House prices peaked in 2003 - expect them to return there
The shine is starting to come off the housing market. For me, the only issue this raises is a question: why didn't it happen a long time ago? The idea that house prices could continue rising for ever is an absurd proposition but one that has been palpable in the minds of far too many people for far too long. The question now is: how low can they go?
We can all pontificate and speculate using economic models, historic similes and fancy jargon. But I want to tell you a little story.
In the first few months of the new millennium I was working on a major web launch and we were looking for themes that summed up the state of the nation. News, fashion, sport, celebrity, the usual suspects, but there was something missing. We needed to tap further into the zeitgeist than B-list celebrities and football. Checking the mailbag it became obvious. People were starting to seriously worry about their debts. Brilliant. We'd launch with a big get-out-of-debt campaign. That was in early 2000.

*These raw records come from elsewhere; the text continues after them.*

open Sys2Proof.Machine Sys2Proof.Safety Sys2Proof.Laws Sys2Proof.Proofs.Encoder

/-! ## PW and PIVOT (R140 to R143) -/

/-- The table of the default build in closed form (R140). -/
theorem pulseMs_build (v : BitVec 2) : pulseMs Config.build v = BitVec.ofNat 9 (100 * (v.toNat + 1)) := by
  revert v
  decide

/-- The entry as a number: none exceeds the nine bits. -/
theorem pulseMs_build_toNat (v : BitVec 2) : (pulseMs Config.build v).toNat = 100 * (v.toNat + 1) := by
  have hv := v.isLt
  rw [pulseMs_build, BitVec.toNat_ofNat]
  omega

/-- Only a blank has no pulse width (R141). -/
theorem pulseOf_eq_absent_iff (p : Config.Params) (y : OptSym) : pulseOf p y = .absent ↔ y = .blank := by
  cases y <;> simp [pulseOf]

/-- Which symbol has a given pulse width (R141). -/
theorem pulseOf_build_sym_eq_ms_iff (v : BitVec 2) (m : BitVec 9) :
    pulseOf Config.build (.sym v) = .ms m ↔ 100 * (v.toNat + 1) = m.toNat := by
  rw [pulseOf, OptPw.ms.injEq, ← BitVec.toNat_inj, pulseMs_build_toNat]

/-- PW returns the pulse width of its symbol and changes nothing else (R141). -/
theorem returns_pw (y : OptSym) (s : State) : Returns (.pw y) s (.pulse (pulseOf Config.build y)) := rfl

/-- PIVOT returns the pivot of its pulse width and changes nothing else (R142). -/
theorem returns_pivot (w : OptPw) (s : State) : Returns (.pivot w) s (.pivot (pivotWord Config.build w)) := rfl

/-- The pivot of a symbol under any rate: `100 / 1000` cancelled to a tenth of the rate per step of the table (R143). -/
theorem pivotOf_pulseOf_build_sym (p : Config.Params) (v : BitVec 2) :
    pivotOf p (pulseOf Config.build (.sym v)) = (v.toNat + 1) * p.fs / 10 := by
  rw [pulseOf, pivotOf, pulseMs_build_toNat, Nat.mul_assoc]
  exact Nat.mul_div_mul_left _ 10 (by decide : 0 < 100)

/-- Settles O33: the table in closed form. -/
theorem pulseWidthOfSymbol : Obligations.PulseWidthOfSymbol := by
  intro s
  refine ⟨returns_pw .blank s, fun v => ?_⟩
  rw [← pulseMs_build]
  exact returns_pw (.sym v) s

/-- Settles O34: the four widths of the table are evaluated. -/
theorem pivotOfPulseWidth : Obligations.PivotOfPulseWidth :=
  ⟨fun s => ⟨returns_pivot .absent s, fun m => returns_pivot (.ms m) s, returns_pivot (.ms 100) s,
    returns_pivot (.ms 200) s, returns_pivot (.ms 300) s, returns_pivot (.ms 400) s⟩, fun _ _ => ⟨rfl, rfl⟩⟩

/-- Settles O35: a step of the table adds a tenth of the rate before the truncation, which is at least 1 from a rate of 10
on; the default rate is a multiple of 10. -/
theorem pivotMonotone : Obligations.PivotMonotone := by
  constructor
  · intro fs v u hfs hvu
    rw [pivotOf_pulseOf_build_sym, pivotOf_pulseOf_build_sym]
    change (v.toNat + 1) * fs / 10 < (u.toNat + 1) * fs / 10
    have hstep : (v.toNat + 1) * fs + 10 ≤ (u.toNat + 1) * fs :=
      calc (v.toNat + 1) * fs + 10 ≤ (v.toNat + 1) * fs + fs := Nat.add_le_add_left hfs _
        _ = (v.toNat + 1 + 1) * fs := (Nat.succ_mul _ _).symm
        _ ≤ (u.toNat + 1) * fs := Nat.mul_le_mul_right fs (Nat.succ_le_succ hvu)
    omega
  · intro v
    rw [pivotOf_pulseOf_build_sym, build_fs]
    omega

/-! ## The pulse widths of a fragment (R144) -/

/-- The rows that do not reach every symbol: ENC.SFID is never 3, ENC.RSVD always 0, and the high bit of ENC.WDH, of
ENC.DAYH and, for a year of six bits, of ENC.CHK2 is 0 (R104, R105, R111, R114, R122). -/
theorem symbol_le_of_fragment {p : Config.Params} {ts : Timestamp} (hyy : ts.yy.toNat ≤ 63) {k : Fin Config.fragRows}
    {v : BitVec 2} (h : encAt p k ts = .sym v) :
    (k.val = 1 → v.toNat ≤ 2) ∧ (k.val = 2 → v.toNat = 0) ∧
      (k.val = 8 ∨ k.val = 11 ∨ k.val = 19 → v.toNat ≤ 1) := by
  refine ⟨fun hk => ?_, fun hk => ?_, ?_⟩
  · obtain rfl : k = 1 := Fin.ext hk
    cases h
    exact Nat.le_of_lt_succ (superFrameId_toNat_lt ts.second)
  · obtain rfl : k = 2 := Fin.ext hk
    cases h
    rfl
  · rintro (hk | hk | hk)
    · obtain rfl : k = 8 := Fin.ext hk
      cases h
      have hlt := ts.weekday.isLt
      rw [topWindow_toNat]
      omega
    · obtain rfl : k = 11 := Fin.ext hk
      cases h
      have hlt := ts.day.isLt
      rw [topWindow_toNat]
      omega
    · obtain rfl : k = 19 := Fin.ext hk
      cases h
      have hlt := (p19 ts).isLt
      rw [pair_toNat, yearTopBit_toNat]
      omega

/-- ENCPW in the domain (R85): the pulse width of the row's symbol. -/
theorem encPw_build_of_inDomain {ts : Timestamp} (h : InDomain ts) :
    encPw Config.build ts = .ok (pulseOf Config.build (encAt Config.build (frag Config.build ts) ts)) := by
  rw [encPw, evalRecord_build_of_inDomain h]
  rfl

/-- Settles O32: the row of fragment 0 alone is blank, and elsewhere the width is that of a symbol within the row's
bound. -/
theorem pulseWidthsByFragment : Obligations.PulseWidthsByFragment := by
  intro ts hd
  refine ⟨_, encPw_build_of_inDomain hd, ?_⟩
  obtain ⟨-, -, hyy⟩ := hd
  rw [pulseOf_eq_absent_iff, encAt_eq_blank_iff, ← frag_build_val]
  generalize frag Config.build ts = k
  refine ⟨Fin.val_eq_zero_iff, ?_⟩
  by_cases hk : k = 0
  · subst hk
    exact ⟨nofun, nofun, nofun, nofun⟩
  · obtain ⟨v, hv⟩ := exists_sym_of_ne_zero Config.build hk ts
    obtain ⟨hsfid, hrsvd, hhigh⟩ := symbol_le_of_fragment hyy hv
    have hk0 : k.val ≠ 0 := fun h => hk (Fin.ext h)
    have hk20 : k.val < 20 := k.isLt
    simp only [hv, pulseOf_build_sym_eq_ms_iff, BitVec.reduceToNat]
    omega

end Sys2Proof.Proofs.PulseWidth
end

section
/-!
PROOFS. The statements of 42_generator.md: the paths of RND.SAMPLE (R150 to R152), the envelope of a second (R156), and the
zeros of the ideal tone, at which the tone resumes (R153, R154).
-/

namespace Sys2Proof.Proofs.Generator

open Sys2Proof.Machine Sys2Proof.Safety Sys2Proof.Laws
open Sys2Proof.Proofs.Memory Sys2Proof.Proofs.Encoding Sys2Proof.Proofs.PulseWidth
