-- ==== Sys2Proof/Machine/RegisterMap.lean ====
section
/-! DEFINITION. The 14 register addresses of the sensor and their names (R22, R55, R62). -/

namespace Sys2Proof.Machine

/-- Internal diode temperature, integer part (R22). -/
def regInternalInt : Int := 0x00
/-- Internal diode temperature, fractional part (R22). -/
def regInternalFract : Int := 0x29
/-- External diode 1, integer part (R22; the assignment within the pair is D26). -/
def regExternal1Int : Int := 0x01
/-- External diode 1, fractional part (R22, D26). -/
def regExternal1Fract : Int := 0x10
/-- External diode 2, integer part (R22, D26). -/
def regExternal2Int : Int := 0x23
/-- External diode 2, fractional part (R22, D26). -/
def regExternal2Fract : Int := 0x24
/-- Status (R22). -/
def regStatus : Int := 0x02
/-- Config 0 (R22). -/
def regConfig0 : Int := 0x03
/-- Config 1 (R22). -/
def regConfig1 : Int := 0x09
/-- Conversion rate 0 (R22). -/
def regConvRate0 : Int := 0x04
/-- Conversion rate 1 (R22). -/
def regConvRate1 : Int := 0x0A
/-- Product ID (R22). -/
def regProductId : Int := 0xFD
/-- Manufacturer ID (R22). -/
def regManufacturerId : Int := 0xFE
/-- Revision (R22). -/
def regRevision : Int := 0xFF

/-- One row of the table of R62. -/
structure RegisterName where
  addr : Int
  id : Byte
  text : String
  deriving DecidableEq, Repr

/-- The documented addresses in the order of R22. The texts of ids 1 to 13 are the spec's own (D20). -/
def registerNames : List RegisterName :=
  [⟨regInternalInt, 0, "internal diode temperature, integer part"⟩,
   ⟨regInternalFract, 1, "internal diode temperature, fractional part"⟩,
   ⟨regExternal1Int, 2, "external diode 1 temperature, integer part"⟩,
   ⟨regExternal1Fract, 3, "external diode 1 temperature, fractional part"⟩,
   ⟨regExternal2Int, 4, "external diode 2 temperature, integer part"⟩,
   ⟨regExternal2Fract, 5, "external diode 2 temperature, fractional part"⟩,
   ⟨regStatus, 6, "status"⟩,
   ⟨regConfig0, 7, "configuration 0"⟩,
   ⟨regConfig1, 8, "configuration 1"⟩,
   ⟨regConvRate0, 9, "conversion rate 0"⟩,
   ⟨regConvRate1, 10, "conversion rate 1"⟩,
   ⟨regProductId, 11, "product ID"⟩,
   ⟨regManufacturerId, 12, "manufacturer ID"⟩,
   ⟨regRevision, 13, "revision"⟩]

/-- The default for "any other address" (R62). -/
def otherName : String := "other/unknown"

/-- The row of a documented address, if it is one. -/
def registerRow (addr : Int) : Option RegisterName :=
  registerNames.find? fun row => row.addr == addr

/-- ADDRESS_NAME's name id (R62): total, 14 for any other address, also outside 0 to 255 (D21). -/
def addressNameId (addr : Int) : Byte :=
  match registerRow addr with
  | some row => row.id
  | none => 14

/-- The string the id stands for (R55, R62). -/
def addressNameText (addr : Int) : String :=
  match registerRow addr with
  | some row => row.text
  | none => otherName

end Sys2Proof.Machine
end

Now, for various reasons the web project was shelved - along with our debt campaign. But that didn't matter any longer because within a year the mood of the country had changed. The Bank Rate (formerly the Base Rate) remained steady in 2000 but by early 2001 it began its steady decline. Money was becoming cheaper and cheaper. Previously rational people were drawn into a crazy borrowing binge, egged on by brokers, banks and other lenders and goaded into taking more and more credit by self-appointed money experts.
Suddenly, it seemed that everyone where I live had gone out and bought a new car or two. Other people were having new kitchens and Roman-style bathrooms installed like they were going out of fashion, which incidentally, they now are. Builders were adding extra rooms to homes, where previously they would have been deemed illegal. It became impossible to get a plumber to visit unless you were looking to install an entire new central heating system.
But pay wasn't rising by anything much above inflation. So where was the money coming from? From house prices, of course.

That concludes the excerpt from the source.